The shady robbers with masks and guns can take what they want, of course, but so can the far more refined brokers, bankers, politicians, or lawyers. Before I know it, I am paying one fellow to guard me from another fellow, and though I’m certain it’s a great deal, I can easily find myself spending more and more to hold on to less and less.

If I reflect on the situation honestly, I will see that it is actually quite a pathetic game, and one where it becomes increasingly difficult to tell friend from foe. Wherever I see a greater benefit, there is also lurking an even greater risk, and I ask myself if it is natural for something as complete and satisfying as happiness to have to be so incomplete and unsatisfying.

It comes to the point where I have to admit that anything outside of my own thoughts and actions, all my money, property, reputation, and luxuries, and even the freedom of my very body, are only things I “have” because other people allow them to be “mine”. I haven’t made the world be at my beck and call at all, and I will find that I am at the beck and call of the world.

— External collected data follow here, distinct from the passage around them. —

/-- Cell `g` stops under R91 at F = now: clock, engine and sequencer stop, lanes release zero from F + 2, executed MEASUREs deliver invalid. -/
def Core.stopCell (c : Core) (g : Nat) : Core :=
  let c := c.put (Fd.CEL_STS_STATE g) 3
  let c := c.modCell g (fun x =>
    { x with qAt := some c.now, zeroAt := some (match x.zeroAt with
                                               | some z => min z (c.now + 2)
                                               | none => c.now + 2),
             phx := { x.phx with on := false }, ro := { x.ro with wins := x.ro.wins.map (fun w => { w with dead := true }) } })
  ((c.modShot (cellR g) (fun x => { x with quar := x.quar || x.inShot })).breakLocks g).dropAsk g

/-- The block supervisor quarantines block `b` of region `r` (R446); `why`: 1 CELL_ESC, 2 REPEAT, 3 BLOCK_FAULT. In the tick in which the region parks it still does, so that every
cause of that tick is set (R447). (log 42 DEDUCED) -/
def Core.quarBlock (c : Core) (m : Mems) (r b why : Nat) : Core :=
  if (c.blk (16 * r + b)).qAt.isSome || c.parkedOff r then c
  else
    let c := (blkCells r b).foldl (fun c g => if c.role g ≠ 0 ∧ c.get (Fd.CEL_STS_STATE g) ≠ 3 then c.stopCell g else c) c
    let c := c.modBlk (16 * r + b) (fun k => { k with qAt := some c.now })
    let c := [0, 1].foldl (fun c i => c.modBb (32 * r + 2 * b + i) (fun o => { o with occFrom := some (c.now + 2) })) c
    let c := (c.put (Fd.BLK_SUP_STS_QUARANTINED r b) 1).put (Fd.BLK_SUP_STS_CAUSE r b) why
    let c := (c.inc (Fd.BLK_SUP_STS_QUAR_RUN r b) 1).inc (Fd.BLK_SUP_STS_QUAR_SHOTS r b) 1
    let c := c.raise 0xB1 2 (16 * r + b) why (c.get Fd.CHP_RUN_EPOCH_EPOCH)
    let esc := c.get (Fd.RGN_SUP_CFG_BLK_ESC r)
    let rep := c.get (Fd.RGN_SUP_CFG_BLK_REPEAT r)
    let n := ((upFrom 0 16).filter (fun k => c.on (Fd.BLK_SUP_STS_QUARANTINED r k))).length
    if (esc ≠ 0 ∧ esc ≤ n) ∨ (rep ≠ 0 ∧ rep ≤ c.get (Fd.BLK_SUP_STS_QUAR_RUN r b)) then c.park m r .blockEsc else c

/-- The FIRST code and CAUSE bits of `codes` join `CEL_FAULT` (R89, R90): FIRST takes the lowest code of those found in the tick in which it was 0. -/
def Core.faultBits (c : Core) (g : Nat) (codes : List Nat) : Core :=
  let old := c.get (Fd.CEL_FAULT_CAUSE g)
  let bits := codes.foldl (fun a k => Nat.lor a (2 ^ (k - 1))) old
  let c := c.put (Fd.CEL_FAULT_CAUSE g) bits
  if old = 0 then (c.put (Fd.CEL_FAULT_FIRST g) (minList 0 codes)).modCell g (fun x => { x with firstAt := some c.now })
  else if (c.cell g).firstAt = some c.now then c.put (Fd.CEL_FAULT_FIRST g) (minList 0 (c.get (Fd.CEL_FAULT_FIRST g) :: codes))
  else c

/-- A fault has stopped cell `g` in this very tick (R90, R91). -/
def Core.faultsNow (c : Core) (g : Nat) : Bool := (c.cell g).faulted && (c.cell g).qAt == some c.now

/-- A further fault of cell `g` found in the tick of the first: its codes join `CEL_FAULT`, and the event that reports the quarantine (R90). (log 138 DEDUCED) -/
def Core.joinFault (c : Core) (g : Nat) (codes : List Nat) : Core :=
  let c := c.faultBits g codes
  { c with host := { c.host with evq := c.host.evq.map (fun e =>
      if e.code = 0x20 ∧ e.index = g ∧ e.stamp = c.now then { e with arg0 := c.get (Fd.CEL_FAULT_FIRST g), arg1 := c.get (Fd.CEL_FAULT_CAUSE g) } else e) } }

/-- Cell `g` faults at this tick for the causes `codes` (R89-R91, R446). A cell that is not RUNNING or ENDED has nothing that could fault, but for what it finds in the
tick in which a fault stopped it. -/
def Core.faultCell (c : Core) (m : Mems) (g : Nat) (codes : List Nat) : Core :=
  if codes.isEmpty || c.parkedOff (cellR g) then c
  else if !c.cellLive g then (if c.faultsNow g then c.joinFault g codes else c)
  else
    let r := cellR g
    let b := cellB g
    let c := (c.faultBits g codes).stopCell g
    let c := c.raise 0x20 3 g (c.get (Fd.CEL_FAULT_FIRST g)) (c.get (Fd.CEL_FAULT_CAUSE g))
    let fresh := !(c.cell g).faulted
    let c := c.modCell g (fun x => { x with faulted := true, faultRun := if x.faulted then x.faultRun else x.faultRun + 1 })
    let c := c.inc (Fd.BLK_SUP_STS_CELLS_Q r b) (b2n fresh)
    let esc := c.get (Fd.BLK_SUP_CFG_CELL_ESC r b)
    let rep := c.get (Fd.BLK_SUP_CFG_REPEAT r b)
    if esc ≠ 0 ∧ esc ≤ c.get (Fd.BLK_SUP_STS_CELLS_Q r b) then c.quarBlock m r b 1
    else if rep ≠ 0 ∧ rep ≤ (c.cell g).faultRun then c.quarBlock m r b 2
    else c

/-- A sequencer fault with its cause in `SEQ_CAUSE` (R127): 1 CHAIN, 2 LOOP, 3 PC_RANGE. -/
def Core.seqFault (c : Core) (m : Mems) (g cause : Nat) : Core :=
  if c.cellLive g && !c.parked (cellR g) then (c.put (Fd.CEL_SEQ_STS_SEQ_CAUSE g) cause).faultCell m g [8] else c

/-- What unit `f` of cell `g` does at this tick. When a fault has stopped the cell in this tick, the unit does nothing more, but a fault that it finds in the same island
cycle joins the first one (R90): its codes are those that `f` finds in the cell as it ran. (log 138 DEDUCED) -/
def Core.unitOf (c : Core) (m : Mems) (g : Nat) (f : Core → Core) : Core :=
  if c.faultsNow g && c.get (Fd.CEL_STS_STATE g) == 3 && !c.parked (cellR g) then
    let d := f (((c.modCell g (fun x => { x with zeroAt := none, phx := { x.phx with on := c.on (Fd.CEL_CFG_PHX_EN g) } })).put (Fd.CEL_STS_STATE g) 1).put (Fd.CEL_FAULT_CAUSE g) 0)
    let found := d.get (Fd.CEL_FAULT_CAUSE g)
    let keep := fun (c : Core) (k : Nat) (x : Fld) => if bitAt found (k - 1) then c.put x (d.get x) else c
    let c := keep (keep (keep c 1 (Fd.CEL_LEAD_STS_LEAD_LOST g)) 7 (Fd.CEL_ECC_LAST_MEM g)) 8 (Fd.CEL_SEQ_STS_SEQ_CAUSE g)
    c.faultCell m g ((upFrom 1 8).filter (fun k => bitAt found (k - 1)))
  else f c

/-! ### Bit errors of the cell memories (R65) -/

/-- What a read of word `x` of memory `k` of the cells finds (R65): some true an uncorrectable error, some false a corrected one. Memories by the codes of
`CEL_ECC.LAST_MEM`: 1 program (words of 64 bits), 2 data, 3 segment store (words of 128 bits). (log 129 DESIGN CHOICE) -/
def flawAt (m : Mems) (k x : Nat) : Option Bool := (m.flaw.find? (fun f => f.1 == k && f.2.1 == x)).map (fun f => f.2.2)

/-- The error bookkeeping of a read (R65): a corrected error counts, an uncorrectable one faults the cell with MEM_UE, but for one in a shadow copy, which COMMIT finds. The answer
says whether the read stands. (log 129 DESIGN CHOICE) -/
def Core.eccRead (c : Core) (m : Mems) (g k x : Nat) : Core × Bool :=
  match flawAt m k x with
  | none => (c, true)
  | some false => ((c.inc (Fd.CEL_ECC_CORR_CNT g) 1).put (Fd.CEL_ECC_LAST_MEM g) (k % 8), true)
  | some true => if 8 ≤ k then (c, true) else ((c.put (Fd.CEL_ECC_LAST_MEM g) k).faultCell m g [7], false)

/-- Is every read of `n` words from word `x` of memory `k` of cell `g` good, and the bookkeeping of them (R65)? -/
def Core.eccReads (c : Core) (m : Mems) (g k x n : Nat) : Core × Bool :=
  (upFrom x n).foldl (fun (a : Core × Bool) w => let y := a.1.eccRead m g k w; (y.1, a.2 && y.2)) (c, true)

/-- The reads of memory `k`, in words of 128 bits, that bring `n` bytes from byte `a` (R65). -/
def Core.eccBytes (c : Core) (m : Mems) (g k a n : Nat) : Core × Bool := c.eccReads m g k (a / 16) ((a + n - 1) / 16 + 1 - a / 16)

/-- The read of byte `o` of the image header, the watch slots or the segment table of cell `g` (R65, R106). -/
def Core.eccImage (c : Core) (m : Mems) (g o : Nat) : Core × Bool := c.eccRead m g 1 (g * 4096 + c.seqW g + o / 8)

/-! ### Chip fault (R449, R404) -/

/-- Every command in execution completes with ST_ABORTED; calibrations stop with nothing applied (R404, R449). (log 128 DEDUCED) -/
def Core.abortAll (c : Core) : Core :=
  let c := c.calStop
  let c := if c.root.commit.isSome then { c.put Fd.CHP_CFG_STS_SET_STATE 0 with root := { c.root with commit := none } } else c
  (upFrom 0 64).foldl (fun c n =>
    match (c.ring n).cmd with
    | some k => if k.exec then c.refuse n .aborted else c
    | none => c) c

/-- A chip fault of code `cause` (R449, R452): 1 SPINE, 2 ROOT_UE, 3 PLL0_LOCK, 4 SUPERVISOR, 5 ENDPOINT. (log 128 DEDUCED) -/
def Core.chipFault (c : Core) (m : Mems) (cause : Nat) : Core :=
  let c := if c.on Fd.CHP_FAULT_STS_FAULT then c else (c.put Fd.CHP_FAULT_STS_CAUSE cause).put Fd.CHP_FAULT_STS_FAULT 1
  let c := c.enter .parked
  let c := c.regions.foldl (fun c r => c.park m r .chip) c
  let c := { c with ser := { c.ser with shotOn := false, stopRings := [] } }
  (c.abortAll.emit (.aer cause)).raise 0xB4 0 0 cause 0

/-! ### The commands -/

/-- QUAR_REQ (R90, R91): requested quarantine of a running cell; of a cell that is OFF it applies from the first tick of the next shot it enters. (log 40 DEDUCED) -/
def execQuarReq (g : Nat) (s : State) : Host.Outcome State Fault Refusal :=
  s.onCore (fun _ c =>
    if !c.svc || !c.cOk g then c
    else if c.cellLive g && !c.parked (cellR g) then (c.stopCell g).raise 0x20 3 g 0 0
    else if c.get (Fd.CEL_STS_STATE g) = 0 then c.modCell g (fun x => { x with quarNext := true })
    else c)

/-- HOST_EV (R86): engine event HOST. -/
def execHostEv (g : Nat) (s : State) : Host.Outcome State Fault Refusal :=
  s.onCore (fun _ c => if c.svc && c.cOk g then c.evt g 7 else c)

/-- PARK (R447): `RGN_CTL.PARK` written with 1. -/
def execPark (r : Nat) (s : State) : Host.Outcome State Fault Refusal :=
  s.onCore (fun m c => if c.svc then c.park m r .host else c)

/-- REGION_FAULT (R447): a failed supervisor self-check, a decision-bus handshake past its bound, or an uncorrectable error in the syndrome memory. -/
def execRegionFault (r : Nat) (s : State) : Host.Outcome State Fault Refusal :=
  s.onCore (fun m c => if c.svc then c.park m r .regionFault else c)

/-- BLOCK_FAULT (R446 case 3). (log 42 DEDUCED) -/
def execBlockFault (r b : Nat) (s : State) : Host.Outcome State Fault Refusal :=
  s.onCore (fun m c => if c.svc && c.bOk r b then c.quarBlock m r b 3 else c)

/-- CHIP_FAULT (R449) of code `cause` 1-5. -/
def execChipFault (cause : Nat) (s : State) : Host.Outcome State Fault Refusal :=
  s.onCore (fun m c => if c.svc && decide (1 ≤ cause) && decide (cause ≤ 5) then c.chipFault m cause else c)

/-- May region `r` leave PARKED by UNPARK (R450)? Refused while MISMATCH is set, the region's zone is at step 3 or HELD, or the chip is PARKED. -/
def Core.unparkOk (c : Core) (r : Nat) : Bool :=
  !c.on (Fd.RGN_LEDGER_STS_MISMATCH r) && c.get (Fd.RGN_THERM_STS_STEP r) != 3 && !c.on (Fd.RGN_THERM_STS_HELD r) && !c.runIs .parked

/-- The ADC macros of region `r` settle for 1,000 ticks (R450). -/
def Core.settleAdcs (c : Core) (r : Nat) : Core := (upFrom 0 4).foldl (fun c j => c.modAdc (4 * r + j) (fun a => { a with settle := max a.settle (c.now + 1000) })) c

/-- UNPARK (R450): re-initialisation of a parked region starts, or the write is refused with EV_REGION_UNPARK outcome 1. -/
def execUnpark (r : Nat) (s : State) : Host.Outcome State Fault Refusal :=
  s.onCore (fun _ c =>
    if !c.svc || !c.rOk r || !c.parked r || c.on (Fd.RGN_SUP_STS_REINIT r) then c
    else if !c.unparkOk r then c.raise 0xB3 1 r 1 0
    else (c.settleAdcs r).put (Fd.RGN_SUP_STS_REINIT r) 1)

/-- Does the chip have a unit of this number? -/
def testUnitOk : TestUnit → Bool
  | .core | .timePort => true
  | .region r => decide (r < 8)
  | .block r b => decide (r < 8) && decide (b < 16)
  | .cell r b k => decide (r < 8) && decide (b < 16) && decide (k < 18)
  | .dac r i => decide (r < 8) && decide (i < 8)
  | .adc r j => decide (r < 8) && decide (j < 4)
  | .bb r b m => decide (r < 8) && decide (b < 16) && decide (m < 2)

/-- An SH field cleared in both sets. -/
def Core.clearBoth (c : Core) (f : Fld) : Core := { c with act := putIn c.act f 0, shd := putIn c.shd f 0 }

When I used to attend many Irish music seisiúns around Boston, I remember regularly seeing a shy and unassuming fellow, a bit older than myself, sitting quietly in the corner with a single pint, and occasionally playing along on a worn tin whistle. Most people ignored him, and he always left alone.

The word got out one day, however, that he had done quite well for himself in the lottery. He suddenly had new supportive friends surrounding him, and he moved up to the bar when he bought a round for the whole house. Within a few weeks, he had a pretty girl on his arm. A month or so later, I saw him proudly showing off a new Mustang.

And a year or so later, he was right back where he started, sitting alone, nursing that one pint, and leaving without anyone talking his ear off, or asking for anything. I often wondered if having so quickly spent all the money he had won was maybe the best thing that had ever happened to him.

A social work graduate student I once spoke to confidently told me that poverty was the root cause of people being miserable, and she insisted that “only an idiot would think otherwise.” Now I understood that I could use money to buy things, but I also understood that buying things wouldn’t necessarily make me any better or happier. I didn’t have any statistics to cite, but I could only think that the wealthiest people I happened to know seemed to fight, lie, cheat, steal, and cry just as much, if not more, than the poorest people I happened to know.

The power and self-sufficiency we imagine will often become a weakness and a reliance. How funny, yet also how ironically suitable, it is that I should have to beg and pander to others just to brag about my importance and superiority. Possessions are often such that I don’t have them, but they have me.